The School of Mines in Reefton, New Zealand (1887–1970) was one of a number of mining schools set up to teach the science of mining during the 19th century gold rush. Like the Thames School of Mines it is a Heritage New Zealand Category 1 listed historic building.

== History ==
The Reefton Mining Institute was formed in March 1885. In the same year Professor James Gow Black from the University of Otago commenced lecturing there and an application was made to the government for a School of Mines building; land was granted in Shiel St. The building was opened in 1887.

The purpose of the school was to teach the science related to mining, both theory and practice.

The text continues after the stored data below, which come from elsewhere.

/-- R207, R363–R365, R387, R388: a response frees its credits and its request: a read's data, an atomic's old value and a sync operation's result are
kept for the instruction that waits, a failed posted write is recorded; a response to no outstanding request, or to one whose timeout has passed,
is counted in LATE; a request that times out ends as a failure. A response of another STATUS is an error (log 48), and a timeout is reached at its
row (logs 4, 6). -/
def Obligations.PortResponses : Prop :=
  ∀ (s : State) (fp : Bool) (h : Hdr) (data : Piece) (o : Outst),
    let b := s.blk
    let p : BitVec 2 := if fp then 1 else 0
    let outs := if fp then b.ports.outFp else b.ports.outMp
    let hd (opc : BitVec 5) : Hdr := { h with opc := opc }
    let freed (opc : BitVec 5) (ch : Nat) := modLink b p fun l => l.free ch (1 + dataFlits (hd opc))
    let taken (b1 : Blk) : Blk := { b1 with ports :=
      if fp then { b1.ports with outFp := outs.filter fun x => x.rtag != o.rtag } else { b1.ports with outMp := outs.filter fun x => x.rtag != o.rtag } }
    let woken (k : Core) : Core := { k with blocked := if k.blocked = some .response then some .other else k.blocked }
    let kept (b1 : Blk) (r : CoreResp) : Blk := { b1 with core := woken { b.core with resp := b.core.resp ++ [r] } }
    let late (b1 : Blk) : Blk := { b1 with ports := { b1.ports with
      late := if b1.ports.late = 0xFFFF then b1.ports.late else b1.ports.late + 1 } }
    let first := !byWorld b.ports.werr o.world && !byWorld b.ports.wtmo o.world
    let failed (timeout : Bool) (b1 : Blk) : Blk := { b1 with
      ports := { b1.ports with
        werr := if timeout then b.ports.werr else setByWorld b.ports.werr o.world true
        wtmo := if timeout then setByWorld b.ports.wtmo o.world true else b.ports.wtmo
        wcount := setByWorld b.ports.wcount o.world
          (if byWorld b.ports.wcount o.world = 0xFFFF then 0xFFFF else byWorld b.ports.wcount o.world + 1)
        raddr := if first then setByWorld b.ports.raddr o.world o.addr else b.ports.raddr }
      core := woken b.core }
    (getLink b p).state = stUp → pdRuns b 18 = true → b.pwr.state = .run → b.mmu.older = none → b.sys.entry = none →
    (outs.find? (fun x => x.rtag == o.rtag) = some o → h.rtag = o.rtag →
      (o.inTime b.pwr.sclk = true →
        (o.op = .rd → o.purpose = .core → h.status = 0 → mergePiece data 0 o.be = 0 →
          Gives s (.rdr fp h data) (kept (taken (freed 9 1)) { op := .rd, addr := o.addr, be := o.be, status := 0, data := data, used := false })) ∧
        (o.op = .wr → o.purpose = .posted → h.status = 0 → Gives s (.wra fp h) { taken (freed 0x0A 1) with core := woken b.core }) ∧
        (o.op = .wr → o.purpose = .posted → h.status ≠ 0 → Gives s (.wra fp h) (failed false (taken (freed 0x0A 1)))) ∧
        (o.op = .at → o.purpose = .core → h.status = 0 →
          Gives s (.atr fp h) (kept (taken (freed 0x0B 1))
            { op := .at, addr := o.addr, be := o.be, status := 0, data := h.operand.zeroExtend 512, used := false })) ∧
        (fp = true → o.op = .sy → o.purpose = .syncCore →
          let st : BitVec 8 :=
            if h.status = 0 ∨ h.status = 3 ∨ h.status = 9 ∨ (h.status = 1 ∧ bits o.be 2 0 = 1) ∨ (h.status = 2 ∧ bits o.be 2 0 = 3) then h.status else 9
          Gives s (.syr h) (kept (taken (freed 0x12 2))
            { op := .sy, addr := o.addr, be := 1, status := st, data := h.operand.zeroExtend 512, used := false }))) ∧
      (∀ t, o.issued = some t →
        (o.op = .wr → o.purpose = .posted → Gives s (.requestTimeout fp o.rtag) (failed true (elapse (t + o.tmo.toNat) (taken b)))) ∧
        (o.op ≠ .sy → o.purpose = .core → Gives s (.requestTimeout fp o.rtag) (kept (elapse (t + o.tmo.toNat) (taken b))
          { op := o.op, addr := o.addr, be := o.be, status := 3, data := 0, used := false })))) ∧
    ((∀ x ∈ outs, x.rtag = h.rtag → x.inTime b.pwr.sclk = false) →
      Gives s (.rdr fp h data) (late (freed 9 1)) ∧ Gives s (.wra fp h) (late (freed 0x0A 1)) ∧ Gives s (.atr fp h) (late (freed 0x0B 1)) ∧
      (fp = true → Gives s (.syr h) (late (freed 0x12 2)))) ∧
    ((∀ x ∈ outs, x.rtag = h.rtag → x.issued = none) → exec (.requestTimeout fp h.rtag) s = .next s)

Subjects such as mathematics, surveying, chemistry and assaying were taught.

=== Directors of the School ===

- Thomas Fenton, 1886–1890
- John Joseph Woodmass Lee, 1899–1902
- Thomas Otto Bishop, 1902–1903
- John Henderson, 1903–1911
- John Francis McPadden, 1911–1915
- John Herbert Williamson, 1915–1917
- Sydney Arthur Alexander Fry, 1917–1919
- John Francis McPadden, 1919–1920
- John Joseph Woodmass Lee, 1920–1927
- Lionel William Stevens, 1930–1938
- Leslie Clifton, 1938
- William James Bolitho, 1938–1970

Other Schools of Mines were set up in Coromandel, Waikato, West Coast, Nelson and Otago.

The school closed in 1970 when the then director Jim Bolitho retired. The building was then used by the St John's Ambulance from 1972 to 1989 when the Reefton School of Mines Historic Reserve was created.

== Current status ==
Since 1990 the building has been registered by Heritage New Zealand as a Category I structure, with registration number 263.